Collected data entries
────────────────────────────────────────

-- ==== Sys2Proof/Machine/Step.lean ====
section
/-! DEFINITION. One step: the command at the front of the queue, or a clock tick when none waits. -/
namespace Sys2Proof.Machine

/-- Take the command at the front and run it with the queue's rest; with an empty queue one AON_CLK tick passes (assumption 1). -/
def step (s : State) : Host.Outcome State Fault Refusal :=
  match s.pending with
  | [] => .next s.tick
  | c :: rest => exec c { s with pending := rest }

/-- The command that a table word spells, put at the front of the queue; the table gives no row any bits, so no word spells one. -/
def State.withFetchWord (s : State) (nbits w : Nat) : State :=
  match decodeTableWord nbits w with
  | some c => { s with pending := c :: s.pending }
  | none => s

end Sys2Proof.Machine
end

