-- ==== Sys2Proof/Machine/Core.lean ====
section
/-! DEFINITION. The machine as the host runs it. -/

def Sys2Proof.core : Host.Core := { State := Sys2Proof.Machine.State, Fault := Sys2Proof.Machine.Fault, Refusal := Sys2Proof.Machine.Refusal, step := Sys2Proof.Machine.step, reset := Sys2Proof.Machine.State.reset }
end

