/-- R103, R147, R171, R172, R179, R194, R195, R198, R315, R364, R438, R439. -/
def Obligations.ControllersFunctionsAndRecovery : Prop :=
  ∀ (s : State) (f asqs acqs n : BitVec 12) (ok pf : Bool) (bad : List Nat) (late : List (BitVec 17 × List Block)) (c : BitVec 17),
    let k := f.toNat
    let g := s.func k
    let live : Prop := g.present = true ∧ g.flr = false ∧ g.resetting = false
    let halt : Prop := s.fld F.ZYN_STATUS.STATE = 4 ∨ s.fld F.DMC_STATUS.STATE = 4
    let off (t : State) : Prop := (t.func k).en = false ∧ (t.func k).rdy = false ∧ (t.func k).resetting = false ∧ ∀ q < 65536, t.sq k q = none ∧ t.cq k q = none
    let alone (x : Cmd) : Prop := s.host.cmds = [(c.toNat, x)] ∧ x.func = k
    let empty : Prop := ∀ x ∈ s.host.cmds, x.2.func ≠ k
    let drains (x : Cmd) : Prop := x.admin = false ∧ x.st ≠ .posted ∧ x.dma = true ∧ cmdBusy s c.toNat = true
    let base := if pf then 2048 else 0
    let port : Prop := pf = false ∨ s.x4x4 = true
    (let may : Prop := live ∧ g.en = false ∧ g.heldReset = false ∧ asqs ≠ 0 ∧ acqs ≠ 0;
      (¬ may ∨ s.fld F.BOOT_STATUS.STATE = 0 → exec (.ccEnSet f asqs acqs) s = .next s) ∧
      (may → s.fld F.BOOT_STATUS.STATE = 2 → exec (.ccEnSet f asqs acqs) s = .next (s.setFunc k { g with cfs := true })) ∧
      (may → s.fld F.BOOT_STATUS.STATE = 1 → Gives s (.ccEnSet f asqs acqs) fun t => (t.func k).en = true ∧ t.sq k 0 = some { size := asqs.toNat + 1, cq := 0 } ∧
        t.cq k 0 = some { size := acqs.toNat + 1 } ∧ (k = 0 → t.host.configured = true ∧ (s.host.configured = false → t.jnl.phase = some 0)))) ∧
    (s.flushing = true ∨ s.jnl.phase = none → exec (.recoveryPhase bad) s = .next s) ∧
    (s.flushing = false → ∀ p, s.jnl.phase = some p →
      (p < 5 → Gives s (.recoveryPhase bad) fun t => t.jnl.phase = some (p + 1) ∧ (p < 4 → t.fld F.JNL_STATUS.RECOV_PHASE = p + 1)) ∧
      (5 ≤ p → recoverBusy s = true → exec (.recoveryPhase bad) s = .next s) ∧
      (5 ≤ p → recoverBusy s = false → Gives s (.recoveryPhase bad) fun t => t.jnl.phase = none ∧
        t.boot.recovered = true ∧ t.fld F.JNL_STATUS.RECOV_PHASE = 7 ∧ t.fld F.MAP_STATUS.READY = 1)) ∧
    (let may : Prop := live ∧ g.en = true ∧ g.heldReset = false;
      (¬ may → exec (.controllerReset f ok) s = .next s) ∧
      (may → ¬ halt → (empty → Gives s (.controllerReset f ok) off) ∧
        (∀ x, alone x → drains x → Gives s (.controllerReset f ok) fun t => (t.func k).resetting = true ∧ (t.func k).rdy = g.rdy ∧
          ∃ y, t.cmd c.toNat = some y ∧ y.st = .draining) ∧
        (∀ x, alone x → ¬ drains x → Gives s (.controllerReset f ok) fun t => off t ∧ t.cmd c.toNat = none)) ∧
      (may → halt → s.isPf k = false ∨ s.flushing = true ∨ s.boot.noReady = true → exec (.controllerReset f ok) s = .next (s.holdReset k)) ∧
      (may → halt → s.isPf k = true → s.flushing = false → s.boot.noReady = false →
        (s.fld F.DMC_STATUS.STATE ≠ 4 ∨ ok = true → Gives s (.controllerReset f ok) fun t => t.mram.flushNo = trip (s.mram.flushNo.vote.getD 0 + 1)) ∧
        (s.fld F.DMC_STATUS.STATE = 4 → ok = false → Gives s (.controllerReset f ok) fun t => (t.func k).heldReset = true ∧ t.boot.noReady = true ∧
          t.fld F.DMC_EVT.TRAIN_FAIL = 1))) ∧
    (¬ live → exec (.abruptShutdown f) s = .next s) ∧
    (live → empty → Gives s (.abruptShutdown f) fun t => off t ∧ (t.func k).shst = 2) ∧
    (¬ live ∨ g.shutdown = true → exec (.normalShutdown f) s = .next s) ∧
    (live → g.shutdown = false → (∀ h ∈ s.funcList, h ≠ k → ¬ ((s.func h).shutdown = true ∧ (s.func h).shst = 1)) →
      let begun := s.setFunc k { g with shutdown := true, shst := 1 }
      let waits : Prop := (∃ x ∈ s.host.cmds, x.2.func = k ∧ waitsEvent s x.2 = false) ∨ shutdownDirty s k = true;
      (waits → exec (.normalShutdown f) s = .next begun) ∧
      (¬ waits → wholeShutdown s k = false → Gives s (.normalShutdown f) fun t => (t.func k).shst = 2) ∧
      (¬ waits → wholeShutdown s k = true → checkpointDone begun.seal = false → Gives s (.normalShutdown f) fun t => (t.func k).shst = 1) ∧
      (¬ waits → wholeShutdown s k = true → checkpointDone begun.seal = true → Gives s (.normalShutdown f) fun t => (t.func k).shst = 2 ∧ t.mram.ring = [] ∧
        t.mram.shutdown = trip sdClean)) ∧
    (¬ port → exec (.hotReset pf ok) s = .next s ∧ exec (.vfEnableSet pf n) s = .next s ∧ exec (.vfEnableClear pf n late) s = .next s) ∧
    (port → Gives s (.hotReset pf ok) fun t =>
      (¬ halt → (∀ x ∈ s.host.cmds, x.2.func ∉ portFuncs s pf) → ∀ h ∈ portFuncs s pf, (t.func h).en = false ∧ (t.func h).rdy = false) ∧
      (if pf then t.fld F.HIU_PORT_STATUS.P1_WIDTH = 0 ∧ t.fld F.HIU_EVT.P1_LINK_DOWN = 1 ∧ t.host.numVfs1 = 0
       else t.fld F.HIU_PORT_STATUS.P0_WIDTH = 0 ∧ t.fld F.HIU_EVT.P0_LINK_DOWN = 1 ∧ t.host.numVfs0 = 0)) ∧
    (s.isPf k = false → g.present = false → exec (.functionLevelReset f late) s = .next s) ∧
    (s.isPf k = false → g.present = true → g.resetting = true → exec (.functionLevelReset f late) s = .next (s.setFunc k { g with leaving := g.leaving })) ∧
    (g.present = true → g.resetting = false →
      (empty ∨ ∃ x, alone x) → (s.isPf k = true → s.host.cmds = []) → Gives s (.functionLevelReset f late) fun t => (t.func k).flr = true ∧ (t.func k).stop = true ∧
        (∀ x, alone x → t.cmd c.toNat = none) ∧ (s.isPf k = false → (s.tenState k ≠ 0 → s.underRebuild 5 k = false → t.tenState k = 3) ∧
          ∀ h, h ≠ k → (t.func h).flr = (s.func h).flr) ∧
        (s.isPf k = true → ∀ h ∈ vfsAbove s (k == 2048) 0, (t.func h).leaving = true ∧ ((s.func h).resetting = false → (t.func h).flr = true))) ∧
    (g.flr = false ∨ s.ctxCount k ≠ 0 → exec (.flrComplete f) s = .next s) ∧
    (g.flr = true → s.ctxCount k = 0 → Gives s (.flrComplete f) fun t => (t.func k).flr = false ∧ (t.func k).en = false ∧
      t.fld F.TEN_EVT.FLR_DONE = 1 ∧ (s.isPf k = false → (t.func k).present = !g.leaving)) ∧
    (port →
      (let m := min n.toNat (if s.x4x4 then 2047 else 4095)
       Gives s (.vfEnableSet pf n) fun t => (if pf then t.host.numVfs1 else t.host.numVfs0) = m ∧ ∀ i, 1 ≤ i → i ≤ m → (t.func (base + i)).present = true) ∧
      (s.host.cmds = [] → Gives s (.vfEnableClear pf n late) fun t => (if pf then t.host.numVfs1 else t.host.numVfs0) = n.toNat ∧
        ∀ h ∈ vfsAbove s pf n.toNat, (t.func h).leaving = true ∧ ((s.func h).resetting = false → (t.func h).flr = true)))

────────────────────────────────────────

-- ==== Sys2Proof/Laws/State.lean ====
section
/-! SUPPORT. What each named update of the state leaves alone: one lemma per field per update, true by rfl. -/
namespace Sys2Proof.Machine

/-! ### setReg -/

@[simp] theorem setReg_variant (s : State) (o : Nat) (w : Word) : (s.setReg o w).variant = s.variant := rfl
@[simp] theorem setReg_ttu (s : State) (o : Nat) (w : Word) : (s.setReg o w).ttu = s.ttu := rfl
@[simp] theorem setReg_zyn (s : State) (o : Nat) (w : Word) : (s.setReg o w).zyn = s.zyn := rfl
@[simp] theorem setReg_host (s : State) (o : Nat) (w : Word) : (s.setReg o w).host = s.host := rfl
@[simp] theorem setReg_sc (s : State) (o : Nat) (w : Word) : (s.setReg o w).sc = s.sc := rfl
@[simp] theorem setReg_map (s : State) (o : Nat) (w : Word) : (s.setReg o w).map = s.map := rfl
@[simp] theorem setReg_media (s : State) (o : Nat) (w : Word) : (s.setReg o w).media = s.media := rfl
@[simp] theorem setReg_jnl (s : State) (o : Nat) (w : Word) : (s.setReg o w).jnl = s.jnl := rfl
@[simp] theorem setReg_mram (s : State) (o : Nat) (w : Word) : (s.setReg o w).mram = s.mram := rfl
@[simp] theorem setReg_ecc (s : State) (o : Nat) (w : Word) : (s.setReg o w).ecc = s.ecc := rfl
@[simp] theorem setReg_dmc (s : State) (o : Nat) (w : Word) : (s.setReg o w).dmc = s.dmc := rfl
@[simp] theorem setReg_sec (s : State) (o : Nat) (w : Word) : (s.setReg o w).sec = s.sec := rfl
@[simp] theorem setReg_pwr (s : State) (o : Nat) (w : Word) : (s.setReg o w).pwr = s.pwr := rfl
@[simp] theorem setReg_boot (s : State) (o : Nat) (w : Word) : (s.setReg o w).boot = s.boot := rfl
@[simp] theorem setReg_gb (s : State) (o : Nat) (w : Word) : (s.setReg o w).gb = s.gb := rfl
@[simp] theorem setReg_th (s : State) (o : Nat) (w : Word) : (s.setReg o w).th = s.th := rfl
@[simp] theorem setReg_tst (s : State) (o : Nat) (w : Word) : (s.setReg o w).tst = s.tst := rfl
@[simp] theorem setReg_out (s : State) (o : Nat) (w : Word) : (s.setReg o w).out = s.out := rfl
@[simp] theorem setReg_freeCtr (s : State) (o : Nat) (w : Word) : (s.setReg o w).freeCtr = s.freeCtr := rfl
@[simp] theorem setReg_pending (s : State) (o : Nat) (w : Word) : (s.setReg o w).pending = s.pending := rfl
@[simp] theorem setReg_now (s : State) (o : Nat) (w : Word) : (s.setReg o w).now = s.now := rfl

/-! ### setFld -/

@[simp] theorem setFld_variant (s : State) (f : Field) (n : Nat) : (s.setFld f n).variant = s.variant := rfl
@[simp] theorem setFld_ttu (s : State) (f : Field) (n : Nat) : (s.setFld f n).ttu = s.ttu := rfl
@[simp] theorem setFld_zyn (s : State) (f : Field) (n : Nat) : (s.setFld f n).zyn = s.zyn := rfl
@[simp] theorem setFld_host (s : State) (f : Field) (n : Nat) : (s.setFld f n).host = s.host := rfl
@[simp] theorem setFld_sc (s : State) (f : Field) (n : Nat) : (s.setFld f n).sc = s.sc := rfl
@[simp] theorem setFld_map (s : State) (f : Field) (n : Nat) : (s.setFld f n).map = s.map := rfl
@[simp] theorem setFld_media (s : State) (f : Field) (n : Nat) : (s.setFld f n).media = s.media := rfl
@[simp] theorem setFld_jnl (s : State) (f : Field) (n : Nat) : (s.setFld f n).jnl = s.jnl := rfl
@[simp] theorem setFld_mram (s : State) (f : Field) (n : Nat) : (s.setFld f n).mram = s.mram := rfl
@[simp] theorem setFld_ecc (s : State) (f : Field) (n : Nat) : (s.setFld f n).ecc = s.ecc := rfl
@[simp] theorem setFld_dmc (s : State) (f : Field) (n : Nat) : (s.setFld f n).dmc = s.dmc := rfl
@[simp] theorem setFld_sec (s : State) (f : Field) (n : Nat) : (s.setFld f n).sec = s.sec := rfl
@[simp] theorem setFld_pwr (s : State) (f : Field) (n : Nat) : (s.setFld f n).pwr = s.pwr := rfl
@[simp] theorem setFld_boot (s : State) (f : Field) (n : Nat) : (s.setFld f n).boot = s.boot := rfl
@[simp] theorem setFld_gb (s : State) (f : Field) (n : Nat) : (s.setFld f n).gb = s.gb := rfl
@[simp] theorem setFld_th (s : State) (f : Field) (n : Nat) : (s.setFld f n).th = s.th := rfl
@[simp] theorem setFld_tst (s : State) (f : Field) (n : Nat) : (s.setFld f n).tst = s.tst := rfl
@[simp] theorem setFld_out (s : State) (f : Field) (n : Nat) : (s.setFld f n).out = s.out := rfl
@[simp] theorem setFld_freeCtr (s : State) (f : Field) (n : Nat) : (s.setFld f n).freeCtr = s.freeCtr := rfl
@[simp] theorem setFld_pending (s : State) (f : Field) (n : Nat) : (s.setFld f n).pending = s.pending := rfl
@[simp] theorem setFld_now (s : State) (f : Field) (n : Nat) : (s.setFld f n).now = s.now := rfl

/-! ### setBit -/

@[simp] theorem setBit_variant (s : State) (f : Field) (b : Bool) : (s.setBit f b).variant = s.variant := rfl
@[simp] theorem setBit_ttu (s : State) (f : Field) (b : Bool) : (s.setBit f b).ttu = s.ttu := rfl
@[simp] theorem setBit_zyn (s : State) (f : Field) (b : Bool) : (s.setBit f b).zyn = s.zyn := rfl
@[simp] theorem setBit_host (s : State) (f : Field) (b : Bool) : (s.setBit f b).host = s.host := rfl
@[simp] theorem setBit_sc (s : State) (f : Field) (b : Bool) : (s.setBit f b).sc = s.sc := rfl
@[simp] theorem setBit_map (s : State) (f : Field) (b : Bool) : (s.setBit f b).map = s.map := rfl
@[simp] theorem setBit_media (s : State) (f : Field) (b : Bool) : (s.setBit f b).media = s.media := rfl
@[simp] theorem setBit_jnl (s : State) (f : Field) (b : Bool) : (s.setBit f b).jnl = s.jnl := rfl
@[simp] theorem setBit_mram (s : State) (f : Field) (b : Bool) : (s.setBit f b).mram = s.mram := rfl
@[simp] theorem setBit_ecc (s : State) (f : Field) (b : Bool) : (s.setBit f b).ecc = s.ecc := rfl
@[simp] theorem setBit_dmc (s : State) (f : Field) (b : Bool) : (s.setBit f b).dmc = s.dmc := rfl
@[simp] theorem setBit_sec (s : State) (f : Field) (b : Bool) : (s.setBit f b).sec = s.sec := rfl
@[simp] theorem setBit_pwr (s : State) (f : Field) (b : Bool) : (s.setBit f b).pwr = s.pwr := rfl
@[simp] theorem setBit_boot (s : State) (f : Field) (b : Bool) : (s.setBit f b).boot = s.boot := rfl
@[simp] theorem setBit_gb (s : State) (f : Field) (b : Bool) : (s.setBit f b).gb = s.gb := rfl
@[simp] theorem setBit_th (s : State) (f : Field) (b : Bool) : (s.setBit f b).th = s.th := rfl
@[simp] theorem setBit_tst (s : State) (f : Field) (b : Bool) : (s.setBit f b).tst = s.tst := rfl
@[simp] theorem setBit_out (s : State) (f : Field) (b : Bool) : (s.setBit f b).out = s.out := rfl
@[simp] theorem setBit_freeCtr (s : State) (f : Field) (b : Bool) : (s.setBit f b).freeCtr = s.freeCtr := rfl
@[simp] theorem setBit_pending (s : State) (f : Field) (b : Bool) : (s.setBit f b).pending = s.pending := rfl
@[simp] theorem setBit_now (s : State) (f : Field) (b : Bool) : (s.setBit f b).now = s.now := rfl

────────────────────────────────────────

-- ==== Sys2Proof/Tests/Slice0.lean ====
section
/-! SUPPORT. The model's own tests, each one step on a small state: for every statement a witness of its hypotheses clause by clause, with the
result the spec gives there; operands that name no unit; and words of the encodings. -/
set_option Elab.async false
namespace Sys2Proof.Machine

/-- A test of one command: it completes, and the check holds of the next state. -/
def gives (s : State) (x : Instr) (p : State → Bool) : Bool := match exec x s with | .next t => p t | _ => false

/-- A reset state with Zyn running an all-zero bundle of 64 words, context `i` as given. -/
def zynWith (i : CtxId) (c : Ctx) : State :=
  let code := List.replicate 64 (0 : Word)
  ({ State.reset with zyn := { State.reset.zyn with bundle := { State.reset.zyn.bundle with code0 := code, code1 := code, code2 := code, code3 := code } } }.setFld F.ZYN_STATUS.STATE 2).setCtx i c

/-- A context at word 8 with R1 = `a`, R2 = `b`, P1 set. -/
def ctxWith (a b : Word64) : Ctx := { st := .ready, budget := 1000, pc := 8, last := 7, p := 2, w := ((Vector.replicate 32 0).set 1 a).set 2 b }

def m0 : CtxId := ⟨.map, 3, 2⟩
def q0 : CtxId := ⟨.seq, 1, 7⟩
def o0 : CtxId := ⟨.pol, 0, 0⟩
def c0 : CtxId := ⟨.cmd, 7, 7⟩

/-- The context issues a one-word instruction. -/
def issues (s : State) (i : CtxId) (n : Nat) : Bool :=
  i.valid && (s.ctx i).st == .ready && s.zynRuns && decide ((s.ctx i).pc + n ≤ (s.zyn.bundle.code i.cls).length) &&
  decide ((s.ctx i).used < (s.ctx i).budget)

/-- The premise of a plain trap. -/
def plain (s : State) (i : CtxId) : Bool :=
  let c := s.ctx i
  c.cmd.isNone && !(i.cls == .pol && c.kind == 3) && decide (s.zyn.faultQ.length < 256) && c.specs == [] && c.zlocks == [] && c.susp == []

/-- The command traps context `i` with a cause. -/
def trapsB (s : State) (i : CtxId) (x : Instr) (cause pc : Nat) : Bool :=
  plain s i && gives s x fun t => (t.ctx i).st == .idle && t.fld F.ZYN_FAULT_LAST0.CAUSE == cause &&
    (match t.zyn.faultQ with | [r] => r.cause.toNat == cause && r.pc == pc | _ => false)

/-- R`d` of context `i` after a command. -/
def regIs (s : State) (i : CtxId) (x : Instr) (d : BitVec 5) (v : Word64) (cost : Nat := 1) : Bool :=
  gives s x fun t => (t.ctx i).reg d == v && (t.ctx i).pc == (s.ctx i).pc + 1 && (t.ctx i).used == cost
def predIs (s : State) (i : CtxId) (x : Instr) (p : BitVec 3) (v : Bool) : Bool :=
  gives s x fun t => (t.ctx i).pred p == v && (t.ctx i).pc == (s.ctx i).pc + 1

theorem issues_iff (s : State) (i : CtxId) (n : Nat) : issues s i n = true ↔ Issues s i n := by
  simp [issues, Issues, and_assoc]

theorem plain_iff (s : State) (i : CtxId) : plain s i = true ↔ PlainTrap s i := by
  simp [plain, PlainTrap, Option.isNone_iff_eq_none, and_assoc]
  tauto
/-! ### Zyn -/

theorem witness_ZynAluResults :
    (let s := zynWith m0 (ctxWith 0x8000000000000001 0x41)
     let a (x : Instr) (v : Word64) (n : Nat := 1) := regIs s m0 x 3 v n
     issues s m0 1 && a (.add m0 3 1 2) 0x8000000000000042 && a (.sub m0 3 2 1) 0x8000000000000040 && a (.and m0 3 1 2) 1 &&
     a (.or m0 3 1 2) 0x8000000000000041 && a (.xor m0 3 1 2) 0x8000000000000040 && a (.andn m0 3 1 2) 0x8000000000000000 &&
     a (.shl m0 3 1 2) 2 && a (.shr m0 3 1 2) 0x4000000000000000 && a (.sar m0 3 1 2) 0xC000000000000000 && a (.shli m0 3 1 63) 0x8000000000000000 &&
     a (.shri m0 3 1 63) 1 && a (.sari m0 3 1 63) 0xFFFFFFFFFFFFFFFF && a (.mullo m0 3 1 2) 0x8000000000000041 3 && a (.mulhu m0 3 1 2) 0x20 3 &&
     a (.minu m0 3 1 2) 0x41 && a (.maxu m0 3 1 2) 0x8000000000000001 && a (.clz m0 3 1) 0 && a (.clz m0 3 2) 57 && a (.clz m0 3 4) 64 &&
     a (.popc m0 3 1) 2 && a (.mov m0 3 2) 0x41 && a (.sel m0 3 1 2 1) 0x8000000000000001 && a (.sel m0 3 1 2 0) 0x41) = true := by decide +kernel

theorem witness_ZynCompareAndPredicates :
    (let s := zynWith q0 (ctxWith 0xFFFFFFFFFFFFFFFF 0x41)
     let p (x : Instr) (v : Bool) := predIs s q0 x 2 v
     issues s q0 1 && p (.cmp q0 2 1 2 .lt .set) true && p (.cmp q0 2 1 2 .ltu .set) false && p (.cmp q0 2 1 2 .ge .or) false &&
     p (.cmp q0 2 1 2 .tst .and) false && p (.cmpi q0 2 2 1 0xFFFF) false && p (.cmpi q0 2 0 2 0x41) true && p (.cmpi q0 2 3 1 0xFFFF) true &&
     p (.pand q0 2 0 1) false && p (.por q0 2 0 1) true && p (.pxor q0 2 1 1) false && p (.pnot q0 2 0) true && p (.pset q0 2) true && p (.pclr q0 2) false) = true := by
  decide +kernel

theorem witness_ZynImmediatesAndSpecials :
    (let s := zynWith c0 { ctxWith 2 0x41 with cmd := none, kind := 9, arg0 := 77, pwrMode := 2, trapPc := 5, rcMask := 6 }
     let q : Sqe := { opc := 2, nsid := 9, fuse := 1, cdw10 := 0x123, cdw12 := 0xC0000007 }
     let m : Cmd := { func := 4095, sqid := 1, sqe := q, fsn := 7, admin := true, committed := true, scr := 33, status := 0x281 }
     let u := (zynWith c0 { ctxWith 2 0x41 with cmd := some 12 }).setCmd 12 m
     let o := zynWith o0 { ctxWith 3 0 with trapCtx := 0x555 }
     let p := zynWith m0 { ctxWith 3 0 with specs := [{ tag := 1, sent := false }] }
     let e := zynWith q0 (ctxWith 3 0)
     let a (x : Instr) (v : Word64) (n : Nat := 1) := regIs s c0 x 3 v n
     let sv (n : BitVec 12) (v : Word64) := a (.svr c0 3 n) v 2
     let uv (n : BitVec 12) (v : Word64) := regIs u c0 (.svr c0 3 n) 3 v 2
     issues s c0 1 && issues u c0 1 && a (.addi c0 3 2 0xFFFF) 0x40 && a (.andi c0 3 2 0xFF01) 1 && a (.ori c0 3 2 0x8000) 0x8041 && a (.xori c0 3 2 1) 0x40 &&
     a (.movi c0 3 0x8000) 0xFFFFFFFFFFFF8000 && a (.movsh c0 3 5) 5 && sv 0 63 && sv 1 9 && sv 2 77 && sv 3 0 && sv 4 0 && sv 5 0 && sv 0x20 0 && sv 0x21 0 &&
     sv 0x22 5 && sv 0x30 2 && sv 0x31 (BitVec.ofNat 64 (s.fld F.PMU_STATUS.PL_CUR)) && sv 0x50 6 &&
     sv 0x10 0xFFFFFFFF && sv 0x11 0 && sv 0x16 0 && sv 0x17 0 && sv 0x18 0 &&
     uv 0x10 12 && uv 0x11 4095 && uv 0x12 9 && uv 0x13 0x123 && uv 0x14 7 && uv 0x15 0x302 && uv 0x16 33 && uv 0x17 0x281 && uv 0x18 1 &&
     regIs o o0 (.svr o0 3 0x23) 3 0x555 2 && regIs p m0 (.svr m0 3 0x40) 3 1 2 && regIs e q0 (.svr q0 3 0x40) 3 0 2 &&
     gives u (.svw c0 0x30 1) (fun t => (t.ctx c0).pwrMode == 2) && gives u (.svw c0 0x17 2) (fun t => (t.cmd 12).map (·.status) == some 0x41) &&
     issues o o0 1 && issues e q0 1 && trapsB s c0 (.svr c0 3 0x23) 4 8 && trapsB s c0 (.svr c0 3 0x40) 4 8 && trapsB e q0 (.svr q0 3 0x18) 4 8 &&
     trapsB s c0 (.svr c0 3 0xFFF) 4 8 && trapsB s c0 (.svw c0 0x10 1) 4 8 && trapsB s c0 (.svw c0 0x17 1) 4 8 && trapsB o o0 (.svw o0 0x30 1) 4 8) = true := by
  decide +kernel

────────────────────────────────────────

→ Your goal:
Return only the lines between the one holding "Gives s (.vfEnableSet" and the one holding "vfsAbove s pf", inclusive, exactly as they appear above.

→ Solution to the exercise:
       Gives s (.vfEnableSet pf n) fun t => (if pf then t.host.numVfs1 else t.host.numVfs0) = m ∧ ∀ i, 1 ≤ i → i ≤ m → (t.func (base + i)).present = true) ∧
      (s.host.cmds = [] → Gives s (.vfEnableClear pf n late) fun t => (if pf then t.host.numVfs1 else t.host.numVfs0) = n.toNat ∧
        ∀ h ∈ vfsAbove s pf n.toNat, (t.func h).leaving = true ∧ ((s.func h).resetting = false → (t.func h).flr = true)))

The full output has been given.